◆ **Exercise directions**
The entries below contain a line with "(∃ op next, i" and a line with "bound on fetching". Quote exactly those two lines and all lines between them.

◆ **Provided data**

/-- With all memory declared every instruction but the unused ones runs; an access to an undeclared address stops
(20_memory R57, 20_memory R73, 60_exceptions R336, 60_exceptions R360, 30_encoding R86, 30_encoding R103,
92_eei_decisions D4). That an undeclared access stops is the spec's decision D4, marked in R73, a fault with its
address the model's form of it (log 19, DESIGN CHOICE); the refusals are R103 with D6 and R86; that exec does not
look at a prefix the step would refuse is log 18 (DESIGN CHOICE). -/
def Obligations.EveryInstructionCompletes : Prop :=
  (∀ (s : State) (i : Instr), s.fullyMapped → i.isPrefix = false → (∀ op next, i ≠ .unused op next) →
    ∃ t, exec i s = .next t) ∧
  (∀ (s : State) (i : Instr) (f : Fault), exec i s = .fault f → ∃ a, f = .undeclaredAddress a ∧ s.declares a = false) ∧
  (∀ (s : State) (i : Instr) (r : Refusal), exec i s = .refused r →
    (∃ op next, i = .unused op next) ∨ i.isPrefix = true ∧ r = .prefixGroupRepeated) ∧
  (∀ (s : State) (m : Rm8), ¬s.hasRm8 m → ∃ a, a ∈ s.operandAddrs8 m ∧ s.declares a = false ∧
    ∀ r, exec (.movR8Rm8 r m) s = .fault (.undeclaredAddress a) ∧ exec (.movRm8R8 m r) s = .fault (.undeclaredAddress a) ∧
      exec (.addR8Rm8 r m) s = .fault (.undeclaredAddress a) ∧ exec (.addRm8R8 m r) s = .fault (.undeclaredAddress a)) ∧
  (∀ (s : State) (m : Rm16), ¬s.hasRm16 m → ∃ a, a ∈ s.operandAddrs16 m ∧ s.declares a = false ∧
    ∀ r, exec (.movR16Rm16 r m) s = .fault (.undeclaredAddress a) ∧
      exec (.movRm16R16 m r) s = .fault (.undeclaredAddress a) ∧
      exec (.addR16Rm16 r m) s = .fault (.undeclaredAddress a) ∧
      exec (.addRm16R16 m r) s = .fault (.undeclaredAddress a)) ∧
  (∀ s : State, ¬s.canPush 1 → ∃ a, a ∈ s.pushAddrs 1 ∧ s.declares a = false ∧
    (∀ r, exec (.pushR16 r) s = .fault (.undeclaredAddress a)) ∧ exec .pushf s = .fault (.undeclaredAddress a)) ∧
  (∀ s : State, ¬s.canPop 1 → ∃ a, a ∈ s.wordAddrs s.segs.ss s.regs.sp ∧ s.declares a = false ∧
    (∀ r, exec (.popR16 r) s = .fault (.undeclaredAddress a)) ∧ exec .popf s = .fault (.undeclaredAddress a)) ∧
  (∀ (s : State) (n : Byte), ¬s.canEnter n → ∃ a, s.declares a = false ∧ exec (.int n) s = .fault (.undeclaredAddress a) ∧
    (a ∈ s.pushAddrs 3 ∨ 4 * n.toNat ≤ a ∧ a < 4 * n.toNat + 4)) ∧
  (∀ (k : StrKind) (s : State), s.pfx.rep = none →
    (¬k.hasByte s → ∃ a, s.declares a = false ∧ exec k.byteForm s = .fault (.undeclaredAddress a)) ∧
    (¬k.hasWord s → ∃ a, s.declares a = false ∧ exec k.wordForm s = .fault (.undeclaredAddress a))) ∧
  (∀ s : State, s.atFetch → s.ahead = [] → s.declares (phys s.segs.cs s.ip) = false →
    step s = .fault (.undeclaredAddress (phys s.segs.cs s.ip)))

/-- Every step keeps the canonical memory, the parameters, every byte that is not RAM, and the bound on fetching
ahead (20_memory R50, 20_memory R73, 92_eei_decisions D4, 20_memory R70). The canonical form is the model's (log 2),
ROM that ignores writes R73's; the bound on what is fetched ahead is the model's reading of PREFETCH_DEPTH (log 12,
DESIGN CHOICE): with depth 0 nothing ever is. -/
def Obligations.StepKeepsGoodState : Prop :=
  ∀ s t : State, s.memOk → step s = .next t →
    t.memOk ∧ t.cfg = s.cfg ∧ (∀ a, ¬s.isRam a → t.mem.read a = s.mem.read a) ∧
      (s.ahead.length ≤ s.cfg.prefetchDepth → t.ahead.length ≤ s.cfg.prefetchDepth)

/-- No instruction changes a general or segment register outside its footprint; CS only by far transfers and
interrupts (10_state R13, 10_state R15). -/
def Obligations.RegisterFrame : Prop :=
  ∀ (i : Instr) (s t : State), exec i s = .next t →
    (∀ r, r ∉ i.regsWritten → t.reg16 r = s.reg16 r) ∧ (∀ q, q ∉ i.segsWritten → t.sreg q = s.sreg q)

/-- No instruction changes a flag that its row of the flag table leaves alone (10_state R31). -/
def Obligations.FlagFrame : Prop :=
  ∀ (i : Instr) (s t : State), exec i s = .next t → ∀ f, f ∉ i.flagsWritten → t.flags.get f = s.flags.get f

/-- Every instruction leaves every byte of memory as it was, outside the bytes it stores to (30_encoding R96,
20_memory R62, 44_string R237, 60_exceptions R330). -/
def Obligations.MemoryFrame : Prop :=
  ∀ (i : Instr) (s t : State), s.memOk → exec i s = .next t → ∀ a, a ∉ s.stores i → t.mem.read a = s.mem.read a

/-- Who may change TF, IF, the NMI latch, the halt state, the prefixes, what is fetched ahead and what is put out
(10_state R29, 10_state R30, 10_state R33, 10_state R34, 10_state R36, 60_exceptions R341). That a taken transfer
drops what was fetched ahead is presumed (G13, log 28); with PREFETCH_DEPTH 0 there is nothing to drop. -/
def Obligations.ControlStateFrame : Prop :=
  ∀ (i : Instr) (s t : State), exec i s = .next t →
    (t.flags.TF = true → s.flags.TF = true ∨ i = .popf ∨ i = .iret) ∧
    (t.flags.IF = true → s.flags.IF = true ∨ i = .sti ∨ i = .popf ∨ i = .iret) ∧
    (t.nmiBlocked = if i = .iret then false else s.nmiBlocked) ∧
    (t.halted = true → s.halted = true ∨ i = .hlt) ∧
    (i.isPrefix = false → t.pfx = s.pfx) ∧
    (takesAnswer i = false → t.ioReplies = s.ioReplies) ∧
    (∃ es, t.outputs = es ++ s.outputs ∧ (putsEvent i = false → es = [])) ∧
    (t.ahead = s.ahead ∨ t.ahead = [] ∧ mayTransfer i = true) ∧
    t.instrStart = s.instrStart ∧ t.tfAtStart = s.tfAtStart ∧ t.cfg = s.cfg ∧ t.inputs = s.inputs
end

◆ **Written answer**
    (∃ op next, i = .unused op next) ∨ i.isPrefix = true ∧ r = .prefixGroupRepeated) ∧
  (∀ (s : State) (m : Rm8), ¬s.hasRm8 m → ∃ a, a ∈ s.operandAddrs8 m ∧ s.declares a = false ∧
    ∀ r, exec (.movR8Rm8 r m) s = .fault (.undeclaredAddress a) ∧ exec (.movRm8R8 m r) s = .fault (.undeclaredAddress a) ∧
      exec (.addR8Rm8 r m) s = .fault (.undeclaredAddress a) ∧ exec (.addRm8R8 m r) s = .fault (.undeclaredAddress a)) ∧
  (∀ (s : State) (m : Rm16), ¬s.hasRm16 m → ∃ a, a ∈ s.operandAddrs16 m ∧ s.declares a = false ∧
    ∀ r, exec (.movR16Rm16 r m) s = .fault (.undeclaredAddress a) ∧
      exec (.movRm16R16 m r) s = .fault (.undeclaredAddress a) ∧
      exec (.addR16Rm16 r m) s = .fault (.undeclaredAddress a) ∧
      exec (.addRm16R16 m r) s = .fault (.undeclaredAddress a)) ∧
  (∀ s : State, ¬s.canPush 1 → ∃ a, a ∈ s.pushAddrs 1 ∧ s.declares a = false ∧
    (∀ r, exec (.pushR16 r) s = .fault (.undeclaredAddress a)) ∧ exec .pushf s = .fault (.undeclaredAddress a)) ∧
  (∀ s : State, ¬s.canPop 1 → ∃ a, a ∈ s.wordAddrs s.segs.ss s.regs.sp ∧ s.declares a = false ∧
    (∀ r, exec (.popR16 r) s = .fault (.undeclaredAddress a)) ∧ exec .popf s = .fault (.undeclaredAddress a)) ∧
  (∀ (s : State) (n : Byte), ¬s.canEnter n → ∃ a, s.declares a = false ∧ exec (.int n) s = .fault (.undeclaredAddress a) ∧
    (a ∈ s.pushAddrs 3 ∨ 4 * n.toNat ≤ a ∧ a < 4 * n.toNat + 4)) ∧
  (∀ (k : StrKind) (s : State), s.pfx.rep = none →
    (¬k.hasByte s → ∃ a, s.declares a = false ∧ exec k.byteForm s = .fault (.undeclaredAddress a)) ∧
    (¬k.hasWord s → ∃ a, s.declares a = false ∧ exec k.wordForm s = .fault (.undeclaredAddress a))) ∧
  (∀ s : State, s.atFetch → s.ahead = [] → s.declares (phys s.segs.cs s.ip) = false →
    step s = .fault (.undeclaredAddress (phys s.segs.cs s.ip)))

/-- Every step keeps the canonical memory, the parameters, every byte that is not RAM, and the bound on fetching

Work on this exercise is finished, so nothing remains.